Following a careful and lengthy review of all the circumstances of the case and, in particular, the then recent guidance which had been given in Mitchell v News Group Newspapers Ltd, Judge Mosedale took the draconian step of barring HMRC from further involvement in the appeal. The FTT noted that both the statement of case and further and better particulars failed, despite repeated requests, to provide any facts on which HMRC intended to rely in its argument that the supplies of printed matter did not qualify for zero-rating. Indeed, BPP had not been given any indication of the facts to be relied on until shortly before the hearing, when HMRC produced a skeleton argument setting out the basis of its case. Moreover, no explanation had been offered to the FTT as to why the original “unless” order had not been complied with.

Whilst accepting that the Mitchell guidance was not strictly relevant, both on the basis that the CPR was not applicable to Tribunal proceedings and her decision concerned a judicial discretionary sanction rather than an application for relief from an automatic sanction, the FTT nevertheless considered that the Mitchell guidance was relevant in this context and should be heeded.

The Upper Tribunal allowed HMRC’s appeal against the barring order, but the Court of Appeal subsequently reinstated it in a judgment that was scathing of HMRC’s conduct. In a single judgment delivered by Lord Neuberger, the Supreme Court has unanimously dismissed HMRC’s appeal, considering that the original decision of Mosedale J was not unreasonable and was not one that an appellate court should interfere with.

The Supreme Court noted that the need for litigation to be conducted efficiently and at proportionate cost and the need to enforce compliance with rules, directions and orders is equally important in proceedings before the FTT, and as such, there was no reason to depart from the Mitchell line of authority or to apply a more lenient test.

HMRC response

HMRC contended that the judge should have taken into account the fact that the debarring order prevented HMRC from carrying out its public duty in this case. Lord Neuberger considered that this argument would set a “dangerous precedent” if accepted as it would discourage public bodies from living up to the standards expected of private individuals in the conduct of litigation.
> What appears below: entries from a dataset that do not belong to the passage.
-- ==== Sys2Proof/Laws/MemoriesCore.lean ====
section
/-! SUPPORT. Every operation keeps the memories in canonical form (`State.memInv`): the syllables of the core. -/

namespace Sys2Proof.Machine

/-! ## Control -/

@[simp] theorem keeps_transfer (s : State) (t : Int) (hI : s.memInv = true) : (State.transfer s t).memInv = true := by
  unfold State.transfer; simp (maxDischargeDepth := 40) +contextual [*]
@[simp] theorem keeps_link (s : State) (hI : s.memInv = true) : (State.link s).memInv = true := by
  unfold State.link; simp (maxDischargeDepth := 40) +contextual [*]
@[simp] theorem keeps_jump (s : State) (r : BitVec 5) (hI : s.memInv = true) : (State.jump s r).memInv = true := by
  unfold State.jump; simp (maxDischargeDepth := 40) +contextual [*]
@[simp] theorem keeps_execBr (o : BO) (s : State) (hI : s.memInv = true) : keepsOut (execBr o s) = true := by
  unfold execBr; simp (maxDischargeDepth := 40) +contextual [*]
@[simp] theorem keeps_execBrp (o : BP) (s : State) (hI : s.memInv = true) : keepsOut (execBrp o s) = true := by
  unfold execBrp; simp (maxDischargeDepth := 40) +contextual [*]
@[simp] theorem keeps_execBrl (o : BO) (s : State) (hI : s.memInv = true) : keepsOut (execBrl o s) = true := by
  unfold execBrl; simp (maxDischargeDepth := 40) +contextual [*]
@[simp] theorem keeps_execRet (o : NO) (s : State) (hI : s.memInv = true) : keepsOut (execRet o s) = true := by
  unfold execRet; simp (maxDischargeDepth := 40) +contextual [*]
@[simp] theorem keeps_execJmp (o : RG) (s : State) (hI : s.memInv = true) : keepsOut (execJmp o s) = true := by
  unfold execJmp; simp (maxDischargeDepth := 40) +contextual [*]
@[simp] theorem keeps_execJmpL (o : RG) (s : State) (hI : s.memInv = true) : keepsOut (execJmpL o s) = true := by
  unfold execJmpL; simp (maxDischargeDepth := 40) +contextual [*]
@[simp] theorem keeps_execNop (o : NO) (s : State) (hI : s.memInv = true) : keepsOut (execNop o s) = true := by
  unfold execNop; simp (maxDischargeDepth := 40) +contextual [*]
@[simp] theorem keeps_declare (s : State) (o : LP) (hI : s.memInv = true) : (State.declare s o).memInv = true := by
  unfold State.declare; simp (maxDischargeDepth := 40) +contextual [*]
@[simp] theorem keeps_execLoopn (o : LP) (s : State) (hI : s.memInv = true) : keepsOut (execLoopn o s) = true := by
  unfold execLoopn; simp (maxDischargeDepth := 40) +contextual [*]
@[simp] theorem keeps_openNest (s : State) (hI : s.memInv = true) : (State.openNest s).memInv = true := by
  unfold State.openNest; simp (maxDischargeDepth := 40) +contextual [*]
@[simp] theorem keeps_execLoop (o : LP) (s : State) (hI : s.memInv = true) : keepsOut (execLoop o s) = true := by
  unfold execLoop; simp (maxDischargeDepth := 40) +contextual [*]
@[simp] theorem keeps_execFmtw (o : FW) (s : State) (hI : s.memInv = true) : keepsOut (execFmtw o s) = true := by
  unfold execFmtw; simp (maxDischargeDepth := 40) +contextual [*]
@[simp] theorem keeps_csrWrite (s : State) (n : Nat) (v : Word) (hI : s.memInv = true) : (State.csrWrite s n v).memInv = true := by
  unfold State.csrWrite; (repeat' split) <;> simp (maxDischargeDepth := 40) +contextual [*]
@[simp] theorem keeps_execCsrr (o : CS) (s : State) (hI : s.memInv = true) : keepsOut (execCsrr o s) = true := by
  unfold execCsrr; simp (maxDischargeDepth := 40) +contextual [*]
@[simp] theorem keeps_execCsrw (o : CS) (s : State) (hI : s.memInv = true) : keepsOut (execCsrw o s) = true := by
  unfold execCsrw; simp (maxDischargeDepth := 40) +contextual [*]
@[simp] theorem keeps_execCsrwI (o : CS) (s : State) (hI : s.memInv = true) : keepsOut (execCsrwI o s) = true := by
  unfold execCsrwI; simp (maxDischargeDepth := 40) +contextual [*]
@[simp] theorem keeps_landP (s : State) (pd : BitVec 3) (l : Lat) (v : Bool) (hI : s.memInv = true) : (State.landP s pd l v).memInv = true := by
  unfold State.landP; simp (maxDischargeDepth := 40) +contextual [*]
@[simp] theorem keeps_predOp (o : PL) (f : Bool → Bool → Bool) (s : State) (hI : s.memInv = true) : (predOp o f s).memInv = true := by
  unfold predOp; simp (maxDischargeDepth := 40) +contextual [*]
@[simp] theorem keeps_execPand (o : PL) (s : State) (hI : s.memInv = true) : keepsOut (execPand o s) = true := by
  unfold execPand; simp (maxDischargeDepth := 40) +contextual [*]
@[simp] theorem keeps_execPor (o : PL) (s : State) (hI : s.memInv = true) : keepsOut (execPor o s) = true := by
  unfold execPor; simp (maxDischargeDepth := 40) +contextual [*]
@[simp] theorem keeps_execPxor (o : PL) (s : State) (hI : s.memInv = true) : keepsOut (execPxor o s) = true := by
  unfold execPxor; simp (maxDischargeDepth := 40) +contextual [*]
@[simp] theorem keeps_execPnot (o : PL) (s : State) (hI : s.memInv = true) : keepsOut (execPnot o s) = true := by
  unfold execPnot; simp (maxDischargeDepth := 40) +contextual [*]
@[simp] theorem keeps_execTrapC (o : TC) (s : State) (hI : s.memInv = true) : keepsOut (execTrapC o s) = true := by
  unfold execTrapC; simp (maxDischargeDepth := 40) +contextual [*]
@[simp] theorem keeps_execSysc (o : TC) (s : State) (hI : s.memInv = true) : keepsOut (execSysc o s) = true := by
  unfold execSysc; simp (maxDischargeDepth := 40) +contextual [*]
@[simp] theorem keeps_endBy (s : State) (n : Nat) (hI : s.memInv = true) : (State.endBy s n).memInv = true := by
  unfold State.endBy; simp (maxDischargeDepth := 40) +contextual [*]
@[simp] theorem keeps_execRft (o : NO) (s : State) (hI : s.memInv = true) : keepsOut (execRft o s) = true := by
  unfold execRft; simp (maxDischargeDepth := 40) +contextual [*]
@[simp] theorem keeps_execRetire (o : NO) (s : State) (hI : s.memInv = true) : keepsOut (execRetire o s) = true := by
  unfold execRetire; simp (maxDischargeDepth := 40) +contextual [*]
@[simp] theorem keeps_execYield (o : NO) (s : State) (hI : s.memInv = true) : keepsOut (execYield o s) = true := by
  unfold execYield; simp (maxDischargeDepth := 40) +contextual [*]
@[simp] theorem keeps_acquireAt (s : State) (kind at_ : Nat) (hI : s.memInv = true) : (State.acquireAt s kind at_).memInv = true := by
  unfold State.acquireAt; simp (maxDischargeDepth := 40) +contextual [*]
@[simp] theorem keeps_execWait (o : WT) (s : State) (hI : s.memInv = true) : keepsOut (execWait o s) = true := by
  unfold execWait; simp (maxDischargeDepth := 40) +contextual [*]
@[simp] theorem keeps_execWaitc (o : WT) (s : State) (hI : s.memInv = true) : keepsOut (execWaitc o s) = true := by
  unfold execWaitc; simp (maxDischargeDepth := 40) +contextual [*]
@[simp] theorem keeps_execWaitb (o : WT) (s : State) (hI : s.memInv = true) : keepsOut (execWaitb o s) = true := by
  unfold execWaitb; simp (maxDischargeDepth := 40) +contextual [*]
@[simp] theorem keeps_execWaitt (o : WT) (s : State) (hI : s.memInv = true) : keepsOut (execWaitt o s) = true := by
  unfold execWaitt; simp (maxDischargeDepth := 40) +contextual [*]
@[simp] theorem keeps_execScope (o : SP) (s : State) (hI : s.memInv = true) : keepsOut (execScope o s) = true := by
  unfold execScope; simp (maxDischargeDepth := 40) +contextual [*]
Lord Neuberger went further suggesting that “there is at least as strong an argument for saying that the courts should expect higher standards from public bodies than from private bodies or individuals”.

Final decision

The court indicated that it considered the decision of Mosedale J in this case to be “tough” and not far from the permissible limit of harshness, however, it was not on the wrong side of the line “given the combination of the nature and extent of HMRC’s failure to reply to BPP’s request, the length of the delay in rectifying the failure and the length of the consequential delay to the proceedings, the absence of any remedy to compensate BPP for the delay, and the absence of any explanation or excuse for the failure, coupled with the existence of other failures by HMRC to comply with directions”. 

BPP Holdings Ltd v HMRC [2017] UKSC 55.